▶ [Try it]: Every line from the one with "the other. -/" through the final line of the entries below should be returned exactly; leave out all other lines.

◆ ◆ ◆ ◆

-- ==== Sys2Proof/Laws/Literal.lean ====
section
/-! SUPPORT. The host-side literal parser: what each of its functions can answer. -/

namespace Sys2Proof.Machine

theorem stripSeparators_eq_filter (cs : List Char) :
    stripSeparators cs = cs.filter (fun c => c ≠ '_' && c.toNat ≠ 39) := by
  unfold stripSeparators isSeparator
  congr 1
  funext c
  simp

/-- Without one of the three prefixes a literal is decimal (45_host_literals.md R192). -/
theorem splitRadix_decimal {t : List Char}
    (h : ∀ ds, t ≠ '0' :: 'x' :: ds ∧ t ≠ '0' :: 'o' :: ds ∧ t ≠ '0' :: 'b' :: ds) : splitRadix t = (.decimal, t) := by
  unfold splitRadix
  split <;> simp_all

/-- A character with a digit value is that digit's character, in one case or the other. -/
theorem eq_digitChar_of_digitValue {c : Char} {d : Nat} (h : digitValue c = some d) :
    d < 16 ∧ (c = digitChar d true ∨ c = digitChar d false) := by
  have hc : c = Char.ofNat c.toNat := (Char.ofNat_toNat c).symm
  unfold digitValue at h
  simp only at h
  unfold digitChar
  split at h
  · simp only [Option.some.injEq] at h
    refine ⟨by omega, .inl ?_⟩
    rw [hc, if_pos (by omega)]
    exact congrArg Char.ofNat (by omega)
  · split at h
    · simp only [Option.some.injEq] at h
      refine ⟨by omega, .inr ?_⟩
      rw [hc, if_neg (by omega), if_neg (by simp)]
      exact congrArg Char.ofNat (by omega)
    · split at h
      · simp only [Option.some.injEq] at h
        refine ⟨by omega, .inl ?_⟩
        rw [hc, if_neg (by omega), if_pos rfl]
        exact congrArg Char.ofNat (by omega)
      · cases h

/-- A digit of a radix is below it. -/
theorem digitIn_eq_some {base d : Nat} {c : Char} (h : digitIn base c = some d) : digitValue c = some d ∧ d < base := by
  unfold digitIn at h
  split at h
  · split at h
    · cases h
      exact ⟨by assumption, by assumption⟩
    · cases h
  · cases h

end Sys2Proof.Machine
end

◆ ◆ ◆ ◆

▶ [Result of the task]:
/-- A character with a digit value is that digit's character, in one case or the other. -/
theorem eq_digitChar_of_digitValue {c : Char} {d : Nat} (h : digitValue c = some d) :
    d < 16 ∧ (c = digitChar d true ∨ c = digitChar d false) := by
  have hc : c = Char.ofNat c.toNat := (Char.ofNat_toNat c).symm
  unfold digitValue at h
  simp only at h
  unfold digitChar
  split at h
  · simp only [Option.some.injEq] at h
    refine ⟨by omega, .inl ?_⟩
    rw [hc, if_pos (by omega)]
    exact congrArg Char.ofNat (by omega)
  · split at h
    · simp only [Option.some.injEq] at h
      refine ⟨by omega, .inr ?_⟩
      rw [hc, if_neg (by omega), if_neg (by simp)]
      exact congrArg Char.ofNat (by omega)
    · split at h
      · simp only [Option.some.injEq] at h
        refine ⟨by omega, .inl ?_⟩
        rw [hc, if_neg (by omega), if_pos rfl]
        exact congrArg Char.ofNat (by omega)
      · cases h

/-- A digit of a radix is below it. -/
theorem digitIn_eq_some {base d : Nat} {c : Char} (h : digitIn base c = some d) : digitValue c = some d ∧ d < base := by
  unfold digitIn at h
  split at h
  · split at h
    · cases h
      exact ⟨by assumption, by assumption⟩
    · cases h
  · cases h

end Sys2Proof.Machine
end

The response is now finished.